● **DIRECTIONS FOR THIS TASK**
Only the lines from the top of the data through the line containing "[fu o 1 0 (if" should be duplicated, exactly as they appear.

● **INFORMATION**
/-- Node (R105). -/
def frNode (b : Bytes) : List FR :=
  [fu 0 1 1 4, fu 1 1 0 7, fu 2 2 0 1023, fu 4 1 0 1, fu 5 1 0 3, fu 6 1 0 2, fu 7 1 0 1]
  ++ onlyIf (byteAt b 4 == 1) [fmin 38 1 1] ++ [fu 39 1 0 8, fu 40 4 1 10000000, fu 44 1 1 3, fz 45 3]
  ++ (List.range 8).flatMap (fun i =>
    let o := 48 + 8 * i
    fu (o + 1) 1 0 4 :: onlyIf (byteAt b (o + 1) != 0)
      [fu o 1 0 (if 3 ≤ byteAt b (o + 1) then 0 else 7), fu (o + 2) 2 0 16383, fu (o + 4) 2 1 (16384 - (le b (o + 2) 2 : Nat)), fz (o + 6) 2])

/-- A selector: its KIND among those allowed for its use, reserved bytes zero, its INDEX in range (R139). -/
def frSel (b : Bytes) (o : Nat) : List FR :=
  let idx := match byteAt b o with
    | 2 => [fu (o + 4) 4 0 799]
    | 3 => [fu (o + 4) 4 0 31]
    | 4 => [fu (o + 4) 4 0 19]
    | 5 => [fu (o + 4) 4 0 7]
    | 7 => [fu (o + 4) 4 0 31]
    | 8 => [fu (o + 4) 4 0 15]
    | 1 => []
    | _ => [fz (o + 4) 4]
  fz (o + 1) 3 :: idx

/-- Loop (R137, R156). -/
def frLoop (b : Bytes) : List FR :=
  [fu 0 2 0 2047, fu 2 1 0 2, fu 3 1 0 63, fmin 4 2 1, fu 6 2 0 ((le b 4 2 : Nat) - 1), fu 8 1 0 3, fu 9 1 0 8, fu 10 1 0 7, fu 11 1 0 1]
  ++ onlyIf (byteAt b 11 == 1) [fu 12 2 0 255] ++ [fz 14 2]
  ++ frSel b 16 ++ frSel b 24 ++ frSel b 32 ++ frSel b 40 ++ frSel b 48
  ++ [fgain 56, fz 78 2, fz 92 4, fgain 96, fgain 100, fgain 104, fgain 108, fgain 112, fu 116 2 0 32767, fu 118 2 0 32768, fu 120 2 0 32768, fz 122 6]
  ++ (List.range 8).flatMap (fun i => if i < byteAt b 9 then (List.range 5).map (fun j => fgain (128 + 20 * i + 4 * j)) else [fz (128 + 20 * i) 20])

/-- Override group (R157). -/
def frOgroup (b : Bytes) : List FR := [fz 1 7] ++ frSel b 8 ++ [fz 18 2]

/-- Fantail task (R179, R180). -/
def frFantail (b : Bytes) : List FR :=
  [fu 0 2 0 3071, fu 2 1 0 3, fu 3 1 1 5, fu 4 1 0 2, fu 5 1 0 1, fu 8 4 10 3600000, fz 12 4]
  ++ match byteAt b 3 with
    | 3 => [fu 6 2 0 63, fi 20 2 1 32767, fi 22 2 0 4096, fi 24 2 1 32767, fu 26 1 1 8, fu 27 1 0 1, fu 32 4 0 16000000, fz 44 28]
    | 4 => [fu 6 2 0 3, fz 26 46]
    | 5 => [fu 6 2 0 31, fi 16 2 1024 6144, fi 18 2 1024 6144, fu 24 4 1000 3600000, fz 28 44]
    | _ => [fu 6 2 0 2047, fgain 16, fgain 20, fgain 24, fgain 28, fgain 32, fgain 36, fu 40 2 0 500, fu 42 2 257 1024, fu 44 1 0 3, fu 45 1 2 8,
        fu 46 1 0 1, fi 48 2 1 16384, fi 50 2 0 4096, fu 54 2 10 3600, fu 56 2 1 1024, fmin 58 2 1, fmin 60 2 1, fz 66 6]

/-- Axis (R185, R202, R211). -/
def frAxis (b : Bytes) : List FR :=
  [fu 0 1 0 63, fu 1 1 0 7, fu 2 1 0 63, fmin 6 1 1, fu 4 1 0 1, fu 5 1 0 1, fu 7 1 0 15, fu 8 2 0 1023, fmin 10 1 1, fmin 12 1 1, fu 13 1 0 254,
   fmin 14 1 1, fz 15 1, fz 18 2, fz 28 4, fmin 96 8 (1024 * 65536)]
  ++ onlyIf (decide (byteAt b 0 < 32)) [fz 144 20] ++ [fz 164 4]

/-- Converter sequence (R215, R217). -/
def frSequence (b : Bytes) : List FR :=
  [fu 0 1 0 3, fu 1 1 0 4, fu 2 1 0 (if byteAt b 1 = 1 then 7 else if byteAt b 1 = 2 then 15 else 0)] ++ onlyIf (byteAt b 1 == 2) [fu 3 1 0 1]
  ++ [fu 6 1 1 32, fu 7 1 0 7, fz 8 8]
  ++ (List.range 32).flatMap (fun e =>
    let o := 16 + 8 * e
    if e < byteAt b 6 then [fu o 1 0 50, fu (o + 1) 1 0 8, fmin (o + 2) 2 10, fu (o + 4) 1 0 2, fz (o + 5) 3] else [fz o 8])

/-- Timer (R223). -/
def frTimer (b : Bytes) : List FR := [fu 0 1 0 7, fz 2 2, fmin 4 4 100, fu 8 4 0 ((le b 4 4 : Nat) - 1)]

/-- PWM (R224). -/
def frPwm : List FR := [fu 0 1 0 15, fu 1 1 0 2, fu 2 1 0 1, fu 4 1 0 7, fz 5 3, fu 8 4 2 16777215]

/-- Current-loop channel (R226). -/
def frChannel : List FR :=
  [fu 0 1 0 31, fu 1 1 0 3, fu 2 1 0 7, fu 3 1 0 7, fmin 4 1 1, fz 5 3, fu 8 4 0 24000, fu 12 4 0 24000, fu 24 2 0 24000, fu 26 2 4000 30000,
   fu 28 2 12000 28000, fz 30 2]

/-- Digital channel (R238). -/
def frDio : List FR := [fu 0 1 0 63, fu 1 1 0 2, fu 2 1 0 7, fu 3 1 0 1, fu 4 2 0 10000, fz 6 2]

/-- A capture signal (R247, R248). -/
def frSignal (b : Bytes) (o : Nat) : List FR :=
  [fu o 1 1 8, fz (o + 2) 2] ++ match byteAt b o with
    | 2 => [fu (o + 4) 4 0 799]
    | 3 => [fu (o + 4) 4 0 31]
    | 4 => [fu (o + 4) 4 0 1]
    | 5 => [fu (o + 4) 4 0 19]
    | 6 => [fu (o + 4) 4 0 7]
    | 7 => [fu (o + 4) 4 0 (4 * 65536 + 2047)]
    | 8 => [fu (o + 4) 4 0 63]
    | _ => []

/-- Capture unit (R247). -/
def frCapture (b : Bytes) : List FR :=
  [fu 0 1 0 15, fu 1 1 0 2] ++ onlyIf (byteAt b 1 == 0) [fz 2 1] ++ onlyIf (byteAt b 1 == 1) [fu 2 1 0 3]
  ++ [fu 3 1 0 31, (if (byteAt b 3).testBit 4 then fu 4 1 0 15 else fu 4 1 (byteAt b 0 : Nat) (byteAt b 0 : Nat)), fu 5 1 1 64, fu 6 1 0 31, fu 7 1 0 8]
  ++ onlyIf (byteAt b 1 == 0) [fmin 8 4 50, fu 12 4 0 ((le b 8 4 : Nat) - 1)] ++ [fmin 20 4 1]
  ++ onlyIf (decide (2 ≤ byteAt b 6)) [fmin 24 2 2] ++ [fu 26 1 1 64]
  ++ (List.range 8).map (fun i => if i < byteAt b 7 then fu (32 + i) 1 0 ((byteAt b 5 : Nat) - 1) else fz (32 + i) 1)
  ++ (List.range 64).flatMap (fun i => if i < byteAt b 5 then frSignal b (40 + 8 * i) else [fz (40 + 8 * i) 8])

/-- Event log (R262). -/
def frLog (b : Bytes) : List FR :=
  [fu 0 1 0 7, fu 2 2 1 600, fz 4 4] ++ (List.range (byteAt b 1)).flatMap (fun i => [fmin (10 + 8 * i) 2 1, fu (12 + 8 * i) 4 0 65536])

/-- Tailrace channel (R266). -/
def frTailrace (b : Bytes) : List FR :=
  [fu 0 1 0 15, fu 2 1 0 3, fu 3 1 0 7, fu 6 1 0 16, fu 7 1 0 4, fu 8 4 100 1000000, fu 12 1 0 64, fz 13 3, fu 16 4 1 262144, fz 20 4]
  ++ (List.range (min 16 (byteAt b 6))).flatMap (fun i => [fu (24 + 8 * i) 1 0 8, fu (25 + 8 * i) 1 0 7])
  ++ (List.range (min 4 (byteAt b 7))).flatMap (fun i => [fu (152 + 8 * i) 2 0 2047, fu (154 + 8 * i) 2 1 2048, fmin (156 + 8 * i) 2 1, fz (158 + 8 * i) 2])

/-- Logic engine (R295). -/
def frEngine : List FR := [fu 0 1 0 7, fu 1 1 0 1, fu 2 1 0 3, fz 3 5]

/-- CAN port (R329, R330). -/
def frCan (b : Bytes) : List FR :=
  [fu 0 1 0 3, fu 1 1 0 3, fu 2 1 0 127, fu 3 1 0 4, fu 4 1 0 4, fu 5 1 0 63, fu 6 2 10 1000]
  ++ onlyIf (byteAt b 3 == 0) [fu 8 2 1 32, fu 10 2 2 256, fu 12 1 1 128, fu 13 1 1 (min 128 (byteAt b 12 : Nat))]
  ++ onlyIf ((byteAt b 2).testBit 0 && byteAt b 4 == 0) [fu 14 1 1 32, fu 15 1 1 32, fu 16 1 1 16, fu 17 1 1 (min 16 (byteAt b 16 : Nat))] ++ [fz 18 6]

/-- CAN message object (R331). -/
def frObject (b : Bytes) : List FR :=
  let send := byteAt b 2 == 2
  [fu 0 1 0 3, fu 2 1 0 2] ++ onlyIf (byteAt b 2 != 0)
    ([fu 3 1 0 (if send then 31 else 7), fu 4 4 0 (if (byteAt b 3).testBit 0 then 536870911 else 2047)]
     ++ (if send then [fz 8 4, fu 13 1 0 2] else [fu 8 4 0 536870911, fz 13 1])
     ++ [fu 12 1 0 (if (byteAt b 3).testBit 1 then 64 else 8), fu 14 1 0 7, fu 15 1 0 16, fu 16 2 0 63, fz 18 2]
     ++ onlyIf (!send && le b 20 4 != 0) [fu 20 4 100 10000000]
     ++ (List.range 16).flatMap (fun i =>
        let o := 24 + 8 * i
        if i < byteAt b 15 then [fu o 2 0 511, fu (o + 2) 1 1 32, fu (o + 3) 1 0 3, fu (o + 4) 2 0 16383, fz (o + 6) 2] else [fz o 8]))

/-- Pair (R380). -/
def frPairRec : List FR := [fu 0 1 0 1, fu 1 1 0 1, fu 2 1 0 1, fz 3 1, fu 4 2 1 60, fu 6 2 1 3600]

/-- Sluice (R443). -/
def frSluice : List FR := (List.range 72).map (fun i => fu i 1 1 100) ++ [fz 72 8]

/-- Safety pair (R352). -/
def frSafePair (b : Bytes) : List FR :=
  [fu 0 1 0 11, fu 1 1 0 3, fu 2 1 0 (if byteAt b 1 = 1 ∨ byteAt b 1 = 2 then 1 else 0), fu 3 1 1 4, fz 6 2]
  ++ onlyIf (byteAt b 1 == 1 || byteAt b 1 == 2) [fu 8 4 250 2000000]

/-- Test pulse (R354). -/
def frTestPulse (b : Bytes) : List FR := [fu 0 1 0 15, fz 1 1] ++ onlyIf (byteAt b 0 % 16 != 0) [fu 2 2 8 1000]

/-- Safety function (R358). -/
def frSafeFn (b : Bytes) : List FR :=
  [fu 0 2 0 127, fu 2 1 0 2, fu 3 1 0 1, fu 4 1 1 8, fu 6 1 1 2]
  ++ (if byteAt b 6 = 1 then [fz 7 1, fu 8 2 0 23] else [fu 8 2 0 255]) ++ [fz 10 2, fu 12 4 1000 10000000]
  ++ (List.range 8).flatMap (fun i =>
    let o := 24 + 4 * i
    if i < byteAt b 4 then
      [fu o 1 1 3, fu (o + 2) 2 0 (if byteAt b o = 1 then 11 else if byteAt b o = 2 then 255 else 127)] ++ onlyIf (byteAt b o != 2) [fz (o + 1) 1]
    else [fz o 4])
  ++ (if byteAt b 2 = 0 then [fz 56 4] else [fu 56 4 1000 60000000])
  ++ [fu 60 1 (if byteAt b 2 = 2 then 1 else 0) 2] ++ onlyIf (byteAt b 60 == 1) [fz 61 1, fu 62 2 16 19] ++ onlyIf (byteAt b 60 == 2) [fu 61 1 0 7, fu 62 2 0 255]

/-- Nalat connection (R365). -/
def frConn (b : Bytes) : List FR :=
  [fu 0 2 0 255, fu 2 1 0 1, fu 3 1 1 4, fu 4 1 0 7, fu 5 1 1 8, fu 6 2 0 1023, fu 8 2 0 16383, fmin 10 2 20, fmin 12 4 1]
  ++ (if byteAt b 2 = 0 then [fz 16 64]
      else (List.range 32).flatMap (fun i => onlyIf ((byteAt b (17 + 2 * i)).testBit 7) [fu (16 + 2 * i) 1 0 (32 * (byteAt b 5 : Nat) - 1)]))

/-- Hopper task (R447, R456). -/
def frHopper (b : Bytes) : List FR :=
  let ext := byteAt b 2 == 1
  [fu 0 2 128 1023, fu 2 1 1 2] ++ (if ext then [fu 3 1 0 63, fu 4 1 (byteAt b 3 : Nat) 63, fu 7 1 4 7] else [fz 3 1, fu 4 1 0 63, fu 7 1 0 7])
  ++ [fu 5 1 0 1, fu 6 1 0 1, fmin 8 4 1] ++ onlyIf (le b 12 4 != 0) [fu 12 4 10 10000000] ++ onlyIf (le b 16 4 != 0) [fu 16 4 10 10000000, fu 20 4 0 ((le b 16 4 : Nat) - 1)]
  ++ (if ext then [fu 24 4 1000 1000000000, fu 28 4 10 10000000] else [fz 28 4]) ++ [fz 42 6]

/-- Concentrator source (R458). -/
def frSource (b : Bytes) : List FR := [fu 0 2 384 479, fu 2 1 0 15] ++ onlyIf (decide (le b 0 2 < 448)) [fu 4 1 0 2] ++ [fz 5 3]

/-- Ranges of a record. -/
def recFields (rt : Nat) (b : Bytes) : List FR :=
  match rt with
  | 0x01 => frEncoder b | 0x02 => frRace b | 0x03 => frDomain b | 0x04 => frTiming | 0x05 => frCog b | 0x06 => frFastOut | 0x07 => frHead
  | 0x08 => frSegment | 0x09 => frGroup b | 0x0A => frNode b | 0x0B => frLoop b | 0x0C => frOgroup b | 0x0D => frFantail b | 0x0E => frAxis b
  | 0x0F => frSequence b | 0x10 => frTimer b | 0x11 => frPwm | 0x12 => frChannel | 0x13 => frDio | 0x14 => frCapture b | 0x15 => frLog b
  | 0x16 => frTailrace b | 0x17 => frEngine | 0x18 => frCan b | 0x19 => frObject b | 0x1A => frPairRec | 0x1B => frSluice
  | 0x20 => frSafePair b | 0x21 => frTestPulse b | 0x22 => frSafeFn b | 0x23 => frConn b | 0x30 => frHopper b | 0x31 => frSource b
  | _ => []

/-! Conditions that are no range of one field: (offset, holds). -/

/-- A byte is a number up to `hi`, or 0xFF for none. -/
def orNone (b : Bytes) (o hi : Nat) : Nat × Bool := (o, decide (byteAt b o ≤ hi) || byteAt b o == 255)

/-- A binary32 value above 0 and at most 1. -/
def f32Unit (x : W32) : Bool := !f32NaN x && !f32Zero x && !f32Neg x && decide (x.toNat ≤ 0x3F800000)

/-- No two override entries name one code, and none a code of severity 7 (R262). -/
def logOvrOk (b : Bytes) (i : Nat) : Bool :=
  evSev (le b (8 + 8 * i) 2) != 7 && !(List.range i).any (fun j => le b (8 + 8 * j) 2 == le b (8 + 8 * i) 2)

/-- Quanta of a CAN port's nominal and data bit at 80 MHz: BRP x (1 + TSEG1 + TSEG2) (R330). -/
def canNomDiv (b : Bytes) : Nat := (canNomTiming b).quanta
def canDataDiv (b : Bytes) : Nat := (canDataTiming b).quanta

/-- Bits of a SIG entry lie within the object's data (R332): the highest byte it reaches. -/
def sigFits (b : Bytes) (o : Nat) : Bool :=
  let st := le b o 2
  let len := byteAt b (o + 2)
  let bits := 8 * byteAt b 12
  if (byteAt b (o + 3)).testBit 0 then
    let first := st % 8 + 1
    let more := if len ≤ first then 0 else (len - first + 7) / 8
    decide ((st / 8 + more + 1) * 8 ≤ bits)
  else decide (st + len ≤ bits)

def recConds (rt : Nat) (b : Bytes) : List (Nat × Bool) :=
  match rt with
  | 0x01 => [(1, !(byteAt b 1 == 2 && decide (3 < byteAt b 0)))]
  | 0x02 => [(2, byteAt b 1 != 3 || !(byteAt b 2).testBit 3)]
  | 0x08 => [(2, !(([0x0800, 0x86DD, 0x8100, 0x88A8, 0x88CC, 0x88F7] : List Nat).contains (le b 2 2)))]
  | 0x09 => [(8, decide (gCommitAt b + 5000 ≤ gOutputAt b ∧ gOutputAt b < gPeriod b))]
  | 0x0B =>
    [(16, [1, 2, 3].contains (byteAt b 16)), (24, [0, 1, 2, 3, 4, 5].contains (byteAt b 24)), (32, [0, 1, 2, 3, 4, 5, 6].contains (byteAt b 32)),
     (40, [0, 1, 2, 3].contains (byteAt b 40)), (48, [0, 1, 7, 8].contains (byteAt b 48)),
     (62, decide (leS b 62 2 ≤ leS b 64 2)), (66, decide (leS b 66 2 ≤ leS b 68 2)), (70, decide (leS b 70 2 ≤ leS b 72 2))]
    ++ [16, 24, 32, 40].map (fun o => (o + 4, byteAt b o != 2 || !((le b (o + 4) 4).testBit 5 || (le b (o + 4) 4).testBit 6 || (le b (o + 4) 4).testBit 7)))
  | 0x0C => [(8, [1, 7, 8].contains (byteAt b 8))]
  | 0x0D => onlyIf (byteAt b 3 == 3) [(16, f32Unit (BitVec.ofNat 32 (le b 16 4)))]
  | 0x0E =>
    [orNone b 3 19, (24, decide (le b 20 4 ≤ le b 24 4)), (136, decide (leS b 128 8 ≤ leS b 136 8)), (88, decide (le b 88 8 ≤ le b 32 8)),
     (32, decide (50000 ≤ le b 32 8 * 65536)), (40, decide (2500000000 ≤ le b 40 8 * 65536)), (48, decide (2500000000 ≤ le b 48 8 * 65536)),
     (56, decide (125000000000000 ≤ le b 56 8 * 65536)), (64, decide (2500000000 ≤ le b 64 8 * 65536)), (72, decide (2500000000 ≤ le b 72 8 * 65536)),
     (80, decide (125000000000000 ≤ le b 80 8 * 65536)), (88, decide (50000 ≤ le b 88 8 * 65536)),
     (32, decide (32 ≤ byteAt b 0) || decide (le b 32 8 ≤ 12750000 * 4294967296))]
  | 0x10 => [orNone b 1 3]
  | 0x11 => [orNone b 3 7]
  | 0x12 => [(12, decide (le b 8 4 + 1000 ≤ le b 12 4)), (18, decide (leS b 16 2 < leS b 18 2)), (20, le b 20 4 == 0 || decide (50 ≤ le b 20 4 ∧ le b 20 4 ≤ 10000000))]
  | 0x14 =>
    [orNone b 27 7, (28, le b 28 4 % 16 == 0), (7, byteAt b 7 == 0 || (byteAt b 6).testBit 0),
     (2, byteAt b 1 != 2 || (decide (byteAt b 2 / 16 ≤ 8) && !(byteAt b 2).testBit 3))]
    ++ (List.range (min 64 (byteAt b 5))).map (fun i => (41 + 8 * i, byteAt b (41 + 8 * i) == 2 || byteAt b (41 + 8 * i) == 4))
  | 0x15 => (List.range (byteAt b 1)).map (fun i => (8 + 8 * i, logOvrOk b i))
  | 0x16 => [orNone b 4 7, orNone b 5 7]
  | 0x18 => [(3, decide (80 ≤ canNomDiv b))] ++ onlyIf ((byteAt b 2).testBit 0) [(4, decide (16 ≤ canDataDiv b ∧ canDataDiv b ≤ canNomDiv b))]
  | 0x19 => onlyIf (byteAt b 2 != 0)
    ([(3, !((byteAt b 3).testBit 2 && !(byteAt b 3).testBit 1)), (3, !((byteAt b 3).testBit 3 && (byteAt b 3).testBit 1)),
      (12, decide (byteAt b 12 ≤ 8) || [12, 16, 20, 24, 32, 48, 64].contains (byteAt b 12))]
     ++ (List.range (min 16 (byteAt b 15))).map (fun i => (24 + 8 * i, sigFits b (24 + 8 * i))))
  | 0x1A => onlyIf (byteAt b 0 == 1)
    ((List.range 4).map (fun i => (8 + 6 * i, byteAt b (8 + 6 * i) % 4 == 2 && !(List.range i).any (fun j => slice b (8 + 6 * j) 6 == slice b (8 + 6 * i) 6))))
  | 0x20 => [orNone b 4 3, orNone b 5 3] ++ onlyIf (byteAt b 1 == 1 || byteAt b 1 == 2) [(8, le b 8 4 % 250 == 0)]
  | 0x31 => [(3, byteAt b 3 % 16 == 0)]
  | _ => []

● **OUTPUT**
/-- Node (R105). -/
def frNode (b : Bytes) : List FR :=
  [fu 0 1 1 4, fu 1 1 0 7, fu 2 2 0 1023, fu 4 1 0 1, fu 5 1 0 3, fu 6 1 0 2, fu 7 1 0 1]
  ++ onlyIf (byteAt b 4 == 1) [fmin 38 1 1] ++ [fu 39 1 0 8, fu 40 4 1 10000000, fu 44 1 1 3, fz 45 3]
  ++ (List.range 8).flatMap (fun i =>
    let o := 48 + 8 * i
    fu (o + 1) 1 0 4 :: onlyIf (byteAt b (o + 1) != 0)
      [fu o 1 0 (if 3 ≤ byteAt b (o + 1) then 0 else 7), fu (o + 2) 2 0 16383, fu (o + 4) 2 1 (16384 - (le b (o + 2) 2 : Nat)), fz (o + 6) 2])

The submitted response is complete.